Word Context Principle

J.R. Firth: "You shall know a word by the company it keeps."

Words appearing in similar contexts share meaning. Words completing "for ___ he ate" likely include breakfast, lunch, or dinner.


word2vec

Generates distributed word representations using Skip-Gram Architecture — a neural network predicting context from target words.

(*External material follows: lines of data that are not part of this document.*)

/-- The end of a swap: the lamp changer leaves SWAPPING, the applied level stays. -/
theorem keeps_leaveSwapping {s : State} {l : Lamp} (hs : s.lamp.changer.isSwapping = true)
    (hn : l.changer.isSwapping = false) (ha : l.applied = s.lamp.applied) : Keeps s { s with lamp := l } :=
  { apart := fun _ hb => by simp [hn] at hb
    shut := fun _ hh _ => hh (.inr (.inr (.inr hs)))
    lamp := fun h => lampSafe_of_dark (ha.trans (applied_of_swapping hs h)) }

theorem keeps_swapSwitch (s : State) (made : Bool) : Keeps s (s.swapSwitch made) := by
  have seen : Keeps s { s with lamp := { s.lamp with swapSwitch := made } } := {}
  refine .ite (fun h => ?_) fun _ => seen
  simp only [Bool.and_eq_true] at h
  refine seen.trans (Keeps.trans (Keeps.trans ?_ (keeps_latch _ _)) (keeps_offer _))
  exact keeps_leaveSwapping h.2 rfl rfl

theorem keeps_swapTimeout (s : State) : Keeps s s.swapTimeout := by
  refine .ite (fun h => ?_) fun _ => .refl s
  have hs : s.lamp.changer.isSwapping = true := by
    unfold State.swapDue at h
    split at h
    · rename_i hc; rw [hc]; rfl
    · cases h
  refine Keeps.trans (Keeps.trans ?_ (keeps_latch _ _)) (keeps_offer _)
  exact keeps_leaveSwapping hs rfl rfl

/-! ## The fan (R152 to R154) -/

/-- A fan that does not come to OFF and does not leave RUNNING. -/
theorem keeps_setFan {s : State} {m : Monitor} (hm : m = { s.mon with fan := m.fan, fanAttempts := m.fanAttempts })
    (hoff : m.fan ≠ .off) (hrun : s.mon.fan.isRunning = true → m.fan.isRunning = true) : Keeps s { s with mon := m } := by
  rw [hm]
  exact
    { fan := fun _ _ => hoff
      lamp := fun ⟨h1, h2, h3⟩ => ⟨h1, h2, fun hz => h3 (hz.imp_left fun h => by
        by_contra hr
        simp [hrun (by simpa using hr)] at h)⟩ }

theorem keeps_tachPulse (s : State) : Keeps s s.tachPulse := by
  unfold State.tachPulse
  split
  · exact keeps_setFan rfl (by simp) fun _ => rfl
  · exact keeps_setFan rfl (by simp) fun _ => rfl
  · exact .refl s

theorem keeps_fanStalls (s : State) : Keeps s s.fanStalls := by
  have k := (keeps_latch { s with mon := { s.mon with fan := .stalled false } } .fanStall).trans (keeps_lampFall _ s.allowed)
  exact { k with lamp := fun _ => lampSafe_lampFall _ _, fan := fun _ => k.fan fun _ => by simp }

theorem keeps_fanStartTimeout (s : State) : Keeps s s.fanStartTimeout := .ite (fun _ => keeps_fanStalls s) fun _ => .refl s

theorem keeps_fanSupervisionTimeout (s : State) : Keeps s s.fanSupervisionTimeout :=
  .ite (fun _ => keeps_fanStalls s) fun _ => .refl s

theorem keeps_fanRests (s : State) : Keeps s s.fanRests := by
  refine .ite (fun h => keeps_setFan rfl (by simp) ?_) fun _ => .refl s
  have hf : s.mon.fan = .stalled true := of_decide_eq_true h
  simp [hf, FanState.isRunning]

theorem keeps_fanRestEnds (s : State) : Keeps s s.fanRestEnds := by
  refine .ite (fun h => keeps_setFan rfl (by simp) ?_) fun _ => .refl s
  unfold State.fanRested at h
  split at h
  · rename_i hf; simp [hf, FanState.isRunning]
  · cases h

theorem keeps_cooldownEnds (s : State) : Keeps s s.cooldownEnds :=
  .ite (fun _ => (keeps_reformDemand s).trans (keeps_lampFall _ _)) fun _ => .refl s

/-! ## Temperature and supply (R148 to R156) -/

/-- A conversion: the demand and the applied level are formed anew, and an entry into OVERHEAT closes the shutter. -/
theorem keeps_convertTemperature (s : State) (code : BitVec 10) : Keeps s (s.convertTemperature code) := by
  refine .ite (fun _ => .refl s) fun _ => ?_
  generalize htemp : s.trimmedTemperature code = n
  let m : State := { s with mon := { s.mon with temperature := n, sinceConversion := 0, thermal := nextThermal s.mon.thermal n } }
  have k : Keeps m (m.reformDemand.lampFall s.allowed) := (keeps_reformDemand m).trans (keeps_lampFall _ _)
  have hl := lampSafe_lampFall m.reformDemand s.allowed
  have hf := (keeps_lampFall m.reformDemand s.allowed).fan (fanKept_reformDemand m)
  refine .ite (fun _ => ?_) fun h => ?_
  · have heats : Keeps s (((m.reformDemand.lampFall s.allowed).latch .overheat).driveShutter false) :=
      { (k.trans (keeps_latch _ _)).trans (beside_driveShutter_closed _).toKeeps with
        lamp := fun _ => (beside_driveShutter_closed _).lamp ((keeps_latch _ _).lamp hl)
        fan := fun _ => (beside_driveShutter_closed _).fan ((keeps_latch _ _).fan hf)
        shut := fun _ _ _ => rfl }
    exact heats.trans (.ite (fun _ => keeps_endMotion _) fun _ => .refl _)
  · refine { k with lamp := fun _ => hl, fan := fun _ => hf, shut := fun hn hh => k.shut hn fun hm => hh ?_ }
    exact hm.imp_right (Or.imp_right (Or.imp_left fun ht => by_contra fun ho => h ⟨ht, ho⟩))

Architecture: - Input layer: One unit per target word - Hidden layer: 50–100 units generating distributed representations - Output layer: Predicts contextually similar words

Results — book's nearest neighbors: books, essay, memoir, essays, novella, anthology, blurb, autobiography, audiobook

Vector Arithmetic

Word vectors enable semantic operations:

king − man ≈ queen − woman
(ramen − japan) + america ≈ burritos


Neural Networks for Language

Translate sequences to sequences — essential for chatbots, Q&A, and translation.

Recurrent Neural Networks

Process sequences by maintaining hidden states:

  1. Input enters network → creates initial hidden state
  2. Next input combines with previous hidden state → new hidden state
  3. Repeat until end token
  4. Decoding phase generates output sequences

Problems: - All input information compresses into a single final state — inefficient for long sequences - Not all hidden states carry equal importance


Attention

Allows networks to prioritize important values. When answering "What is the capital of Massachusetts?", attention highlights "capital" and "Massachusetts" as most relevant.

Process: 1. Calculate attention scores 2. Multiply scores by hidden state values 3. Sum into a context vector 4. Decoder uses context vector for output generation

Sequential processing in RNNs bottlenecks performance with large datasets — motivating transformers.


Transformers

Process all input words simultaneously rather than sequentially.

Encoding

  1. Words enter network simultaneously
  2. Position encoding adds positional information, preserving word order
  3. Self-attention steps determine each word's context
  4. Multiple self-attention iterations refine understanding
  5. Output: encoded representations ready for decoding

Decoding

  1. Previous output word + position encoding enter network
  2. Multiple self-attention steps process information
  3. Attention steps receive encoded representations
  4. Words attend to each other across sequences
  5. Parallel processing enables speed and accuracy

The transformer architecture powers modern large language models and most state-of-the-art NLP systems.